Despite its small capacity, the engine enables a 0-60mph time of around 10.0 seconds, with a top speed of 117mph. Its combined fuel economy is given as 54.3mpg, although nearer to 45mpg will be the norm. Considering its kerbweight of 1,317kgs, the power unit makes a seriously good fist of its available potency and never sounds as if it is under excess strain.

Although 4WD is not even an option, intelligent electronics enable a series of surface conditions to be dealt with by the car’s front differential, drawing in the traction enhancing aspects of its anti-lock braking system that prove useful with its descent control function. It is hardly a serious off-road system but it can manage forestry drives and extractions from rain-soaked fields with a modicum of competence.

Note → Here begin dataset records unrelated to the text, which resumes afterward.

-- ==== Sys2Proof/Laws/Parse.lean ====
section
/-! SUPPORT. What the parser's pieces give: digits are below 16, a cut keeps every byte, a line that gives bytes is at
least five bytes longer than twice their number, and an error record lies inside the text. -/

namespace Sys2Proof.Machine

theorem digit?_lt {x : Byte} {n : Nat} (h : digit? x = some n) : n < 16 := by
  unfold digit? at h
  split at h
  · simp only [Option.some.injEq] at h; omega
  · split at h
    · simp only [Option.some.injEq] at h; omega
    · split at h
      · simp only [Option.some.injEq] at h; omega
      · simp at h

theorem splitOn_ne_nil (sep : Byte) (T : List Byte) : splitOn sep T ≠ [] := by
  cases T with
  | nil => simp [splitOn]
  | cons x xs =>
    simp only [splitOn]
    split
    · simp
    · split <;> simp

/-- A cut at a separator starts an empty piece; any other byte goes to the first piece. -/
theorem splitOn_cons (sep x : Byte) (xs : List Byte) :
    ∃ piece more, splitOn sep xs = piece :: more ∧
      splitOn sep (x :: xs) = if x = sep then [] :: piece :: more else (x :: piece) :: more := by
  obtain ⟨piece, more, h⟩ := List.exists_cons_of_ne_nil (splitOn_ne_nil sep xs)
  exact ⟨piece, more, h, by simp [splitOn, h]⟩

/-- `k` separators give `k + 1` pieces (R91). -/
theorem splitOn_count (sep : Byte) (T : List Byte) : (splitOn sep T).length = T.count sep + 1 := by
  induction T with
  | nil => simp [splitOn]
  | cons x xs ih =>
    obtain ⟨piece, more, h, h'⟩ := splitOn_cons sep x xs
    rw [h] at ih
    rw [h']
    by_cases hx : x = sep <;> simp_all

/-- The pieces and the separators are the whole text. -/
theorem splitOn_length (sep : Byte) (T : List Byte) :
    ((splitOn sep T).map List.length).sum + (splitOn sep T).length = T.length + 1 := by
  induction T with
  | nil => simp [splitOn]
  | cons x xs ih =>
    obtain ⟨piece, more, h, h'⟩ := splitOn_cons sep x xs
    rw [h] at ih
    rw [h']
    simp only [List.map_cons, List.sum_cons, List.length_cons] at ih ⊢
    split <;> simp only [List.map_cons, List.sum_cons, List.length_cons, List.length_nil] <;> omega

theorem trimRight_length (bytes : List Byte) : (trimRight bytes).length ≤ bytes.length := by
  unfold trimRight
  simpa using (List.dropWhile_sublist isWs (l := bytes.reverse)).length_le

theorem tokenValue?_length {tok : List Byte} {v : Byte} (h : tokenValue? tok = some v) :
    1 ≤ tok.length ∧ tok.length ≤ 2 := by
  match tok, h with
  | [_], _ => simp
  | [_, _], _ => simp
  | [], h => simp [tokenValue?] at h
  | _ :: _ :: _ :: _, h => simp [tokenValue?] at h

/-- A line's payload gives one byte per token (R138). -/
theorem scanTokens_ok {line t : Nat} {toks : List (List Byte)} {vs : List Byte}
    (h : scanTokens line t toks = .ok vs) :
    vs.length = toks.length ∧ 2 * vs.length ≤ (toks.map List.length).sum + toks.length := by
  induction toks generalizing t vs with
  | nil => simp only [scanTokens, Except.ok.injEq] at h; subst h; simp
  | cons tok more ih =>
    simp only [scanTokens] at h
    split at h
    · cases h
    · rename_i v hv
      split at h
      · cases h
      · rename_i ws hws
        obtain ⟨h1, h2⟩ := ih hws
        have := tokenValue?_length hv
        cases h
        simp only [List.map_cons, List.sum_cons, List.length_cons]
        omega

/-- An invalid token is reported with the line it stands on, inside the payload (R137). -/
theorem scanTokens_error {line t : Nat} {toks : List (List Byte)} {e : FormatError}
    (h : scanTokens line t toks = .error e) :
    ∃ off len, e = .invalidHexToken line off len ∧
      off + len + 1 ≤ t + (toks.map List.length).sum + toks.length := by
  induction toks generalizing t with
  | nil => cases h
  | cons tok more ih =>
    simp only [scanTokens] at h
    split at h
    · cases h
      refine ⟨_, _, rfl, ?_⟩
      simp only [List.map_cons, List.sum_cons, List.length_cons]; omega
    · split at h
      · rename_i e' he
        cases h
        obtain ⟨off, len, rfl, h2⟩ := ih he
        refine ⟨_, _, rfl, ?_⟩
        simp only [List.map_cons, List.sum_cons, List.length_cons]; omega
      · cases h

theorem isBlockLine_length {bytes : List Byte} (h : isBlockLine bytes = true) : 5 ≤ bytes.length := by
  have h1 : (bytes.take 5).length = 5 := by
    rw [show bytes.take 5 = blockWord by simpa [isBlockLine] using h]; rfl
  simp only [List.length_take] at h1; omega

/-- The first colon of a Block line stands after the word "Block". -/
theorem findColon_le {bytes : List Byte} {c : Nat} (h : isBlockLine bytes = true)
    (hc : bytes.findIdx? (· == chColon) = some c) : 5 ≤ c ∧ c < bytes.length := by
  rw [List.findIdx?_eq_some_iff_getElem] at hc
  obtain ⟨hlt, hcol, -⟩ := hc
  refine ⟨?_, hlt⟩
  by_contra hlt5
  have hb : bytes.take 5 = blockWord := by simpa [isBlockLine] using h
  have hk : (bytes.take 5)[c]? = some chColon := by
    rw [List.getElem?_take_of_lt (by omega), List.getElem?_eq_getElem hlt]
    simpa using hcol
  rw [hb] at hk
  have : c = 0 ∨ c = 1 ∨ c = 2 ∨ c = 3 ∨ c = 4 := by omega
  rcases this with rfl | rfl | rfl | rfl | rfl <;> revert hk <;> decide

/-- A line that is not a Block line gives nothing (R92). -/
theorem scanLine_other {line p : Nat} {bytes : List Byte} (h : isBlockLine bytes = false) :
    scanLine line p bytes = .ok [] := by simp [scanLine, h]

/-- A Block line that parses gives at least one byte, and is at least five bytes longer than twice their number (R81). -/
theorem scanLine_ok {line p : Nat} {bytes vs : List Byte} (hb : isBlockLine bytes = true)
    (h : scanLine line p bytes = .ok vs) : 1 ≤ vs.length ∧ 2 * vs.length + 5 ≤ bytes.length := by
  simp only [scanLine, hb, if_true] at h
  split at h
  · cases h
  · rename_i c hc
    have hcol := findColon_le hb hc
    obtain ⟨h1, h2⟩ := scanTokens_ok h
    have hs := splitOn_length chSpace (trimRight ((bytes.drop (c + 1)).dropWhile isWs))
    have hn := splitOn_count chSpace (trimRight ((bytes.drop (c + 1)).dropWhile isWs))
    have ht := trimRight_length ((bytes.drop (c + 1)).dropWhile isWs)
    have hd := (List.dropWhile_sublist isWs (l := bytes.drop (c + 1))).length_le
    simp only [List.length_drop] at hd
    omega

/-- A Block line that does not parse is reported by its number, inside the line (R134, R137). -/
theorem scanLine_error {line p : Nat} {bytes : List Byte} {e : FormatError} (h : scanLine line p bytes = .error e) :
    isBlockLine bytes = true ∧ ∃ off len, e = .invalidHexToken line off len ∧ off + len ≤ p + bytes.length := by
  by_cases hb : isBlockLine bytes = true
  · refine ⟨hb, ?_⟩
    simp only [scanLine, hb, if_true] at h
    split at h
    · cases h
      exact ⟨_, _, rfl, le_refl _⟩
    · rename_i c hc
      have hcol := findColon_le hb hc
      obtain ⟨off, len, rfl, h2⟩ := scanTokens_error h
      refine ⟨_, _, rfl, ?_⟩
      have hs := splitOn_length chSpace (trimRight ((bytes.drop (c + 1)).dropWhile isWs))
      have ht := trimRight_length ((bytes.drop (c + 1)).dropWhile isWs)
      have hd : ((bytes.drop (c + 1)).takeWhile isWs).length + ((bytes.drop (c + 1)).dropWhile isWs).length
          = bytes.length - (c + 1) := by
        rw [← List.length_append, List.takeWhile_append_dropWhile, List.length_drop]
      omega
  · simp [scanLine, hb] at h

/-- All lines together: no bytes, or at least five bytes of text more than twice their number (R81). -/
theorem scanLines_ok {line p : Nat} {lines : List (List Byte)} {ws : List Byte} (h : scanLines line p lines = .ok ws) :
    ws = [] ∨ 2 * ws.length + 5 ≤ (lines.map List.length).sum := by
  induction lines generalizing line p ws with
  | nil => simp only [scanLines, Except.ok.injEq] at h; exact .inl h.symm
  | cons bytes more ih =>
    simp only [scanLines] at h
    split at h
    · cases h
    · rename_i vs hvs
      split at h
      · cases h
      · rename_i us hus
        cases h
        simp only [List.map_cons, List.sum_cons, List.length_append]
        by_cases hb : isBlockLine bytes = true
        · have := scanLine_ok hb hvs
          rcases ih hus with rfl | h2
          · simp; omega
          · omega
        · rw [scanLine_other (by simpa using hb)] at hvs
          cases hvs
          rcases ih hus with rfl | h2
          · simp
          · simp; omega

/-- The lines give no bytes exactly when none of them is a Block line (R139). -/
theorem scanLines_empty {line p : Nat} {lines : List (List Byte)} :
    scanLines line p lines = .ok [] ↔ ∀ L ∈ lines, isBlockLine L = false := by
  induction lines generalizing line p with
  | nil => simp [scanLines]
  | cons bytes more ih =>
    simp only [scanLines, List.mem_cons, forall_eq_or_imp]
    by_cases hb : isBlockLine bytes = true
    · simp only [hb, Bool.true_eq_false, false_and, iff_false]
      split
      · simp
      · rename_i vs hvs
        have := (scanLine_ok hb hvs).1
        split
        · simp
        · simp only [Except.ok.injEq, List.append_eq_nil_iff, not_and]
          rintro rfl; simp at this
    · rw [scanLine_other (by simpa using hb)]
      simp only [Bool.not_eq_true] at hb
      simp only [hb, List.nil_append, true_and]
      rw [← ih (line := line + 1) (p := p + bytes.length + 1)]
      split <;> simp_all

/-- A line that does not parse is reported by its number and by offsets inside the text. -/
theorem scanLines_error {line p : Nat} {lines : List (List Byte)} {e : FormatError}
    (h : scanLines line p lines = .error e) :
    ∃ n off len, e = .invalidHexToken n off len ∧ line ≤ n ∧ n + 6 ≤ line + (lines.map List.length).sum + lines.length ∧
      n < line + lines.length ∧ off + len + 1 ≤ p + (lines.map List.length).sum + lines.length := by
  induction lines generalizing line p with
  | nil => cases h
  | cons bytes more ih =>
    simp only [scanLines] at h
    simp only [List.map_cons, List.sum_cons, List.length_cons]
    split at h
    · rename_i e' he
      cases h
      obtain ⟨hb, off, len, rfl, h2⟩ := scanLine_error he
      have := isBlockLine_length hb
      exact ⟨_, _, _, rfl, le_refl _, by omega, by omega, by omega⟩
    · split at h
      · rename_i e' he
        cases h
        obtain ⟨n, off, len, rfl, h1, h2, h3, h4⟩ := ih he
        exact ⟨_, _, _, rfl, by omega, by omega, by omega, by omega⟩
      · cases h

/-- `Parse` answers with the bytes of the lines, of which there is at least one, or with the first error. -/
theorem parse_cases (T : List Byte) :
    (∃ I, parse T = .ok I ∧ scanLines 1 0 (splitOn chLf T) = .ok I ∧ I ≠ []) ∨
    (parse T = .error .noBlockData ∧ scanLines 1 0 (splitOn chLf T) = .ok []) ∨
    (∃ e, parse T = .error e ∧ scanLines 1 0 (splitOn chLf T) = .error e) := by
  unfold parse
  split
  · exact .inr (.inr ⟨_, rfl, by assumption⟩)
  · exact .inr (.inl ⟨rfl, by assumption⟩)
  · exact .inl ⟨_, rfl, by assumption, by simp⟩

end Sys2Proof.Machine
end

Overall, the Peugeot 5008 is an excellent family car, providing a level of practicality and ease of use that is eminently satisfactory. While ‘SUV’ has now become a hackneyed handle for this class of car, as long as you can tolerate that it actually defines as ‘family car’, it should provide relatively fuss-free transport for a few years, until the complex electronics architecture demands some reparative work.

Conclusion:   Apart from the aggressive styling of the 5008’s front-end that panders to the ‘4×4’ buyer, the latest model is actually a likeable, competent and capable mode of transport, for either private, or cost-effective business use. Four trim levels are available – Active, Allure, GT Line and GT – along with a 1.6-litre petrol, two 1.6-litre HDi tunes of diesel (100/120bhp) and two 2.0-litre HDi (150/180bhp) variants. The test car is at the lower end of the model spectrum.